Computational Propaganda
Exploring the World of Computational Propaganda and Graph Models
Issue no 1
Welcome to my issue no 1 newsletter where I share my thoughts on my data engineering journey. This edition focuses on my recent fixation, computational propaganda and graph models. As a self-proclaimed search junkie, I’ve been diving deep into this subject, and I’m excited to share my findings with you.
Thanks for reading Deep vision! Subscribe for free to receive new posts and support my work.
Tabulare data is strange
Tabulare data has always seemed like a strange concept to me. The idea of taking elements of the world and assuming their value is independent of other values is tempting but ultimately reductionist. With the rapid advancements in computational power and storage techniques, it’s becoming increasingly clear that we need a more representative model of the world that takes into account the relationships and connections between different elements.
My newfixation
Over the past few months, I’ve been exposing myself to a variety of techniques and technologies that allow me to work with representative data in a more relational and centered way, specifically graph and network models. In this newsletter, I’ve compiled a selection of resources on these topics and added a touch of digital propaganda, which is another theme that I’m passionate about.

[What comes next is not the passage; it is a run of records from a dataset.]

/-- The state of one module. -/
structure State where
  -- the focus team and the others; the teams a core cycle has picked; what has been caused and has not taken place
  cur : Team := {}
  teams : List Team := []
  issue : List Nat := []
  agenda : List Instr := []
  ck : Nat := 0
  free : Nat := 0
  nextId : Nat := 1
  cond : Cond := .running
  time : W64 := 0
  mem : Memory := []
  ctl : List (CtlReg × W64) := []
  pkt : List ((Nat × Nat) × BitVec 3) := []
  wgs : List Workgroup := []
  launches : List Launch := []
  cores : List (Nat × Core) := []
  lsu : List LsuEnt := []
  lines : List SLine := []
  embers : List Ember := []
  monitors : List Monitor := []
  draws : List Draw := []
  qwait : List QWait := []
  twaits : List TWait := []
  sysver : Nat := 0
  homes : List (Nat × Home) := []
  mapop : Option MapOp := none
  mapq : List Nat := []
  links : List LinkReq := []
  cxlMem : Memory := []
  biasHost : List Nat := []
  biasOp : Option (Bool × Nat × Nat) := none
  qifs : List (Nat × Qif) := []
  parts : List (Nat × Part) := []
  clusters : List (Nat × Cluster) := []
  ports : List (Nat × Port) := []
  /-- Arbiters of homes and slices (R69). -/
  arb : List (Nat × Drr) := []
  accepted : List Accepted := []
  peers : List (Nat × Packet) := []
  /-- ATS translation cache (R47, R48): PASID, page, host page, whether writes are granted. -/
  atc : List (Nat × Nat × Nat × Bool) := []
  invals : List (Nat × Nat × Nat) := []
  /-- Flue links that have failed (R12). -/
  flueDown : List Nat := []
  /-- Accesses, not yet over, of agents that try again (log 5): access number, line, the home it was sent to (R142), and whether that home has
  counted it and let it go on to its place (R48, R163). -/
  asks : List (Nat × W64 × HomeSel × Bool) := []
  got : List (Nat × Nat × Option (List Byte)) := []
  msixTab : List ((Nat × Nat) × (W64 × W32 × Bool)) := []
  msixPend : List (Nat × Nat) := []
  msixSent : List (Nat × W64 × W32) := []
  hostOut : List (Nat × List Byte) := []
  ticket : Nat := 0
  power : Power := {}
  meas : List (BitVec 256) := []
  /-- Security versions of boot, device and home firmware (R29, R31). -/
  fw : List W64 := [0, 0, 0]
  reports : List (List Byte) := []
deriving DecidableEq, Repr, Inhabited

/-- The module right after reset: nothing resident, memory empty, every register at its reset value. The registers that do not reset to
the value of `ctlReset` are listed: the site fuses, every site enabled (R13, log 2). -/
def State.reset : State :=
  { ctl := [(.harvest 0, 0xF_FFFF_FFFF), (.harvest 1, 0xF_FFFF_FFFF), (.harvest 2, 0xF_FFFF_FFFF), (.harvest 3, 0xF_FFFF_FFFF)]
    meas := List.replicate 8 0 }

end Sys2Proof.Machine
end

I hope you enjoy this edition, and I look forward to your feedback as I continue to co-develop this newsletter. The format and structure are still a work in progress, but I’m eager to find a balance between my passions and your interests. So, let’s dive in and explore the world of computational propaganda and graph models together.
Ignore the rest
So if graph algorithms and computational social science are not something that you may be interested in, you may ignore the rest of this newsletter.
Resources
I will keep update these resources
Institut Polytechnique de Paris resaerchers
- Thomas Bonald Professor, at Institut Polytechnique de Paris
- Tiphaine Viard, Associate Professor, at Institut Polytechnique de Paris
- Simon Delarue, Ph.D. Candidate, at Institut Polytechnique de Paris
- Haileleul Haile, Masters Student at Institut Polytechnique de Paris
- Telecom Graph Mining course
scikit-network
Python package for the analysis of large graphs
Interesting tutorials/package :
Geometric graphs
A pedagogical resource for beginners and experts to explore the design space of Graph Neural Networks for geometric graphs.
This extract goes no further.